The goal of the IWT-funded program is to progress correctors into pre-clinical development and gain better insight in the mode of action of Galapagos' potentiator and corrector molecules, thereby understanding better their therapeutic value.

Galapagos recently announced the selection of a pre-clinical candidate potentiator, GLPG1837, the first part of the combination therapy needed to address the needs of most CF patients. This IWT grant will fund research toward finding correctors, which are needed in combination with GLPG1837.

Galapagos will collaborate in this project with Professor Dr Christiane De Boeck from the Catholic University of Leuven, and the research group of Professor Dr Ineke Braakman at Utrecht University.

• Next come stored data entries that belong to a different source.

/-- The die reports success (R152-R154, R302): the erase-end, fold-start and fold-end markers are requested (R27). A fold that waits
for its fold-start marker may be cancelled (R336). -/
def State.opPass (l ix : Nat) (s : State) : State :=
  match s.unit? ix with
  | none => s
  | some u =>
    let s := s.offOp l ix
    match u.kind with
    | .erase => ((s.onUnit ix (fun u => { u with mark := .endAsked })).nvsMarker (some ix) 2 (locOf u.addr) 0).endUnder ix .ok 0
    | .fold =>
      if u.dec = 3 then
        (s.onUnit ix (fun u => { u with st := .queued, dec := 4, conf := false, replay := .none })).nvsMarker (some ix) 4
          (locOf u.addr) (faPage u.addr)
      else
        ((s.onUnit ix (fun u =>
          { u with dec := 2, conf := false, replay := .none, won := false, contested := false })).linkAgain ix).nvsMarker (some ix) 3
          (locOf u.addr) (faPage u.addr)
    | _ => s.endUnder ix .ok 0

/-- The die reports failure: PROGRAM_FAIL or ERASE_FAIL, and the block becomes a grown waster (R152-R154, R334). An open
marker of the unit is closed (log 20). -/
def State.opFail (l ix : Nat) (s : State) : State :=
  match s.unit? ix with
  | none => s
  | some u =>
    let s := (s.offOp l ix).growWaster (some ix) u.addr (if u.kind == .erase then 2 else 1)
    match u.kind with
    | .erase =>
      ((s.onUnit ix (fun u => { u with mark := .endAsked })).nvsMarker (some ix) 2 (locOf u.addr) 0).endUnder ix .eraseFail 0
    | .fold =>
      (if u.dec = 3 then s.nvsMarker (some ix) 4 (locOf u.addr) (faPage u.addr) else s).endUnder ix .programFail 0
    | _ => s.endUnder ix .programFail 0

/-- A ready status that is not attributable (R322, R323, R329). -/
def State.opUnknown (l ix : Nat) (s : State) : State :=
  match s.unit? ix with
  | none => s
  | some u =>
    let s := s.offOp l ix
    match u.kind with
    | .erase => s.requeueWrite ix false
    | .fold =>
      if u.dec = 3 then (s.fromSources ix).onUnit ix (fun u => { u with replay := .reset })
      else s.unknownEnd ix .foldTorn
    | _ => s.unknownEnd ix .programFail

/-- The operation has been suspended (R155, R156): the suspend is counted and its window begins. -/
def State.suspended (l : Nat) (d : DieType) (s : State) : State :=
  let t := s.lun l
  match t.op with
  | none => s
  | some o =>
    let left := match o.firstDue with
      | some f => if s.reached f then 0 else (f - s.time.ns).toNat
      | none => 0
    ((s.onLun l (fun t =>
      { t with pollReq := false, ev := { t.ev with poll := none, win := some (s.event o.members.head? (s.after (1000 * d.suspWin))) },
               op := some { o with suspended := true, checking := false, susps := o.susps + 1, firstLeft := left,
                                   suspAt := s.time.ns, suspReads := 0 } })).onChan (lunChan l) (fun c =>
      { c with suspCnt := c.suspCnt + 1 })).latchResume l

/-- A status read of an operation (R302), its result for the member polled. One that finds the LUN busy makes a replayed
entry's status attributable, and the entry ON_DIE (R317, R323). -/
def State.polled (l ix : Nat) (d : DieType) (result : Nat) (s : State) : State :=
  match (s.lun l).op with
  | none => s
  | some o =>
    let again (n : Nat) (s : State) : State :=
      (s.onLun l (fun t => { t with ev := { t.ev with poll := some (s.event (some ix) (s.after n)) } })).onUnit ix (fun u =>
        if u.replay == .status then { u with st := .onDie, replay := .none } else u)
    if result = 1 ∨ result = 2 then
      if s.unitIs (fun u => u.replay == .status || u.replay == .lost) ix then s.opUnknown l ix
      else if result = 1 then s.opPass l ix
      else s.opFail l ix
    else if o.checking ∧ result = 4 then s.suspended l d
    else if o.checking ∧ result = 5 then
      s.onLun l (fun t => { t with pollReq := true, op := some { o with checking := false } })
    else again (if o.checking then 1000 * d.tSusp else laterPoll d o.phase) s

/-- The suspend schedule has ended (R155): SUSPENDED, ENDED, or the status is read after T_SUSP. -/
def State.suspendEnd (l : Nat) (d : DieType) (result : Nat) (s : State) : State :=
  if result = 4 then s.suspended l d
  else
    let next : Option Event := if result = 5 then none
      else some (s.event ((s.lun l).op.bind (fun o => o.members.head?)) (s.after (1000 * d.tSusp)))
    s.onLun l (fun t =>
      { t with pollReq := result = 5, ev := { t.ev with poll := next },
               op := t.op.map (fun o => { o with checking := result != 5 }) })

/-- The resume schedule has ended (R156): the run-time clock and the status reads start again. -/
def State.resumed (l : Nat) (d : DieType) (s : State) : State :=
  let t := s.lun l
  match t.op with
  | none => s.onLun l (fun t => { t with resumeReq := false })
  | some o =>
    let due := s.after (if o.firstLeft = 0 then laterPoll d o.phase else o.firstLeft)
    let s := o.members.foldl (fun (s : State) ix => s.onUnit ix (fun u => { u with suspSent := false })) s
    (s.onLun l (fun t =>
      { t with resumeReq := false,
               ev := { t.ev with win := none, poll := if t.pollReq then t.ev.poll else some (s.event o.members.head? due) },
               op := some { o with suspended := false, checking := false, runFrom := s.time.ns, firstLeft := 0,
                                   firstDue := if o.firstLeft = 0 then none else some due } })).decideSuspend l
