/-- Committed generation of a slot. -/
def Spm.gen (m : Spm) (b : Bool) : Word := if b then m.genB else m.genA

/-- Sectors to be re-erased join the list, each under a new start marker (R386, R392). -/
def State.askReerase (secs : List Nat) (s : State) : State :=
  (secs.filter (fun a => !s.sys.reerase.contains a && !s.nvs.owesMark 6 a)).foldl (fun (s : State) a =>
    (s.onSys (fun y => { y with reerase := y.reerase ++ [a] })).nvsMarker none 5 a 0) s

/-- No slot is valid (R383): start-up stops with BOOT_FAIL and source 7; the sectors of the slots are re-erased. -/
def State.bootFails (s : State) : State :=
  ((s.onSpm (fun m => { m with bootFail := true, loading := none })).raise 7).askReerase
    (s.openSectors.filter (fun a => inSlot false a || inSlot true a))

/-- A record whose sector has an open marker gives way to the other valid one, or is kept where that has one too (R392). -/
def State.chooseRecord (s : State) : State :=
  let m := s.spm
  if m.opt.isSome && s.openSectors.contains (if m.optSector then 4096 else 0) then
    match m.optOther.filter (fun _ => !s.openSectors.contains (if m.optSector then 0 else 4096)) with
    | some r => s.onSpm (fun m => { m with opt := some r, optOther := m.opt, optSector := !m.optSector })
    | none => s.onSpm (fun m => { m with openKept := true })
  else s

/-- SLOT_SELECTION (R374 step 4, R377-R379, R383, R384, R392): the record, whose SCK_DIV of 0 acts as 1, the working mode, the
window, the slot to be read first; sectors outside the slots and the record in force are re-erased. -/
def execSlotSelection (s : State) : Res :=
  onlyIf (s.live && s.nvs.scanned && s.sys.discovered && !s.spm.xipReady && !s.sys.resume) (fun s =>
    let s := s.chooseRecord
    let s := s.onSpm (fun m =>
      { m with genA := match m.opt with
                 | some r => r.genA
                 | none => 0
               genB := match m.opt with
                 | some r => r.genB
                 | none => 0
               xipBase := match m.opt with
                 | some r => BitVec.ofNat 16 (fld r.xipBase 12 16)
                 | none => 2
               sckDiv := match m.opt with
                 | some r => max 1 r.sckDiv
                 | none => 8
               mode := m.workMode, xipReady := true, tried := [], validA := false, validB := false, passedOver := none })
    let s := s.onSpm (fun m => { m with sent := m.enterMode })
    let s := s.askReerase (s.openSectors.filter (fun a => !inSlot false a && !inSlot true a && !s.spm.recordKept a))
    let m := s.spm
    let s := if m.genA = 0 ∧ m.genB = 0 then s.bootFails
      else s.onSpm (fun m => { m with loading := some (m.genA.toNat < m.genB.toNat) })
    s.xipServe) s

"We are very pleased with the enthusiastic support from the IWT for our innovative research in cystic fibrosis," said Dr Piet Wigerinck, Chief Scientific Officer of Galapagos. "Today's grant will add more tools to our exciting new approach in finding correctors."

Galapagos initiated its research in CF in 2005 as part of a collaboration with the Cystic Fibrosis Foundation. In September 2013 Galapagos signed an agreement with AbbVie in which they will work collaboratively to develop and commercialize oral drugs that address the main mutations in CF patients, including F508del and G551D.

In December 2013, Galapagos selected GLPG1837 as a pre-clinical candidate and expects to start the first clinical trial before end 2014. A corrector pre-clinical candidate is expected to be nominated before end 2014, with clinical trials starting at the end of 2015.